计算具有恰好 K 个唯一字符的子串数量的时间和空间复杂度？

Question

I'm looking at the following solution to this leetcode problem :

 function SubstringsKDistinct(str, k) { let start = 0; let end = 0; let result = []; let len = str.length; while (start < len && end < len) { while (end <= len) { if (str.slice(start, end).length > 1) { let set = new Set(str.slice(start, end)); if (set.size == k) { result.push(str.slice(start, end)); } } end++; } start++; end = start; } return result.length; }

At a glance it seems to me to be O(N^2) time complexity, considering we have one outer while loop where the number of operations is bound to the size of the input string, as well as another inner while loop with the number of operations bound to the size of the input string. In terms of space complexity I'm assuming O(N) because the size of the results array will also depend on size of the input string.
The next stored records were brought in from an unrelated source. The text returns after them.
/-- A thread of a strand of one whose word ends in a fault: the strand ends and the thread takes the fault. -/
theorem Alone.issue_fault {α : Type} {s : State} {st : Strand} {t : Thread} (h : Alone s st t) {m : Meaning α} {f : FaultInfo}
    (hcode : f.code ≠ 0x0901) (hcheck : m.check (s.atWord st) (s.ctx st) t = (s.atWord st, .error (.fault f)))
    (hact : m.act (s.atWord st) (s.ctx st) [] = (s.atWord st, [])) (hgrp : ∀ s c, m.group s c [] = (s, none)) :
    issue m s = s.faults st t f := by
  have hall : m.checkAll (s.atWord st) (s.ctx st) [t] = (s.atWord st, [(t.tid, .error (.fault f))]) := by
    simp only [Meaning.checkAll, hcheck]
  have hself : (s.atWord st).endBegun [] = s.atWord st := by
    unfold State.endBegun
    simp
  have hparty : m.party (s.atWord st) (s.ctx st) [t] = (s.atWord st, [], [(t.tid, Exit.fault f st.site)]) := by
    unfold Meaning.party
    have h1 : stops [((t.tid, .error (.fault f)) : Nat × Except Stop α)] = [] := rfl
    have h2 : passed [((t.tid, .error (.fault f)) : Nat × Except Stop α)] = [] := rfl
    have h3 : faults [((t.tid, .error (.fault f)) : Nat × Except Stop α)] = [(t.tid, f)] := rfl
    simp only [hall, h1, h2, h3, List.isEmpty_nil, if_true, List.any_nil, Bool.false_eq_true, if_false, List.filter_cons,
      List.filter_nil, hgrp, Bool.not_true, List.map_cons, List.map_nil, hself, hact, State.ctx_site]
  rw [h.toIssuing.issue_eq]
  have hps := h.parties (s.wordCtx st)
  simp only [hps, Meaning.parties, List.filterMap_cons, List.filterMap_nil]
  have ht0 : (s.noteIssue st).bump.thread? t.tid = some t := h.thread
  have hb : (s.noteIssue st).bump = s.atWord st := rfl
  rw [ht0]
  simp only [hb, State.ctx_eq, hparty, List.append_nil]
  have hdrawn : (s.atWord st).drawnOut (s.ctx st) [] = [] := by unfold State.drawnOut; split <;> rfl
  have hend : (s.atWord st).setStrand { (s.ctx st).st with members := [] } = (s.atWord st).endStrand st := by
    unfold State.setStrand State.endStrand
    simp [State.ctx_st]
  have hend2 : ∀ n, (s.atWord st).setStrand { (s.ctx st).st with pos := (s.ctx st).st.pos + 1, members := [], hints := {}, runLen := 0, lost := 0, busyTo := n } =
      (s.atWord st).endStrand st := by
    intro n
    unfold State.setStrand State.endStrand
    simp [State.ctx_st]
  have hleave : ((s.atWord st).endStrand st).leaveAll [(t.tid, Exit.fault f st.site)] = s.faults st t f := by
    unfold State.leaveAll State.leaveOne State.faults
    simp only [List.foldl_cons, List.foldl_nil, State.insertExit, hcode, if_false]
    rw [State.mapThread_eq_self (s := (s.atWord st).endStrand st) h.threads h.thread (by obtain ⟨⟨h1, h2⟩, h3, h4⟩ := h.fresh; cases t; simp only at h1 h2 h3 h4; subst h1 h2 h3 h4; rfl)]
  unfold State.finishWord
  simp only [hdrawn, List.filter_nil, List.map_nil, List.filterMap_nil, List.append_nil, State.fallAll, hend, hend2, hleave]
  split <;> rfl

/-- A thread that leaves: the strand ends and the thread goes where its exit says. -/
theorem finish_leave {s s3 : State} {st : Strand} {t : Thread} (a : After) (e : Exit)
    (ha : s3.exitOf (s.ctx st) (t.tid, a) = some (t.tid, e))
    (hrel : s3.released (t.tid, a) = (t.tid, a)) :
    s3.finishWord (s.ctx st) [(t.tid, a)] [] = (s3.endStrand st).leaveOne (t.tid, e) := by
  have hng : (a == After.go) = false := by
    cases a <;> first | rfl | (simp [State.exitOf] at ha)
  have hdrawn : s3.drawnOut (s.ctx st) [(t.tid, a)] = [(t.tid, a)] := by
    unfold State.drawnOut
    split
    · rfl
    · simp only [List.map_cons, List.map_nil, hrel]
      cases a <;> rfl
  have hend : s3.setStrand { (s.ctx st).st with members := [] } = s3.endStrand st := by
    unfold State.setStrand State.endStrand
    simp [State.ctx_st]
  have hend2 : ∀ n, s3.setStrand { (s.ctx st).st with pos := (s.ctx st).st.pos + 1, members := [], hints := {}, runLen := 0, lost := 0, busyTo := n } =
      s3.endStrand st := by
    intro n
    unfold State.setStrand State.endStrand
    simp [State.ctx_st]
  have hleave : (s3.endStrand st).leaveAll [(t.tid, e)] = (s3.endStrand st).leaveOne (t.tid, e) := rfl
  unfold State.finishWord
  simp only [hdrawn, List.filter_cons, hng, Bool.false_and, Bool.false_eq_true, if_false, List.filter_nil, List.map_nil,
    List.filterMap_cons, ha, List.filterMap_nil, List.nil_append, State.fallAll, List.append_nil, hend, hend2, hleave]
  split <;> rfl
Could someone chime in here with thoughts? I'm relatively new to DS & Algos and trying to wrap my head around how to think about these operations during interviews.

Answer 1

The time complexity is worse than that due to this line inside the inner loop:

let set = new Set(str.slice(start, end));

When you pass an iterable to the Set constructor, it will iterate over all elements of the iterator and add them to the Set. So, if the sliced string is 10 characters long, that's 10 operations. This number is (on average, over all the loops) directly proportional to the number of characters in the input - so it's another O(n) operation inside the inner loop, making the whole inner loop O(n ^ 2) , and the whole function O(n ^ 3) in terms of time complexity.

Space complexity is at least O(n ^ 2) because that's how many Sets are created.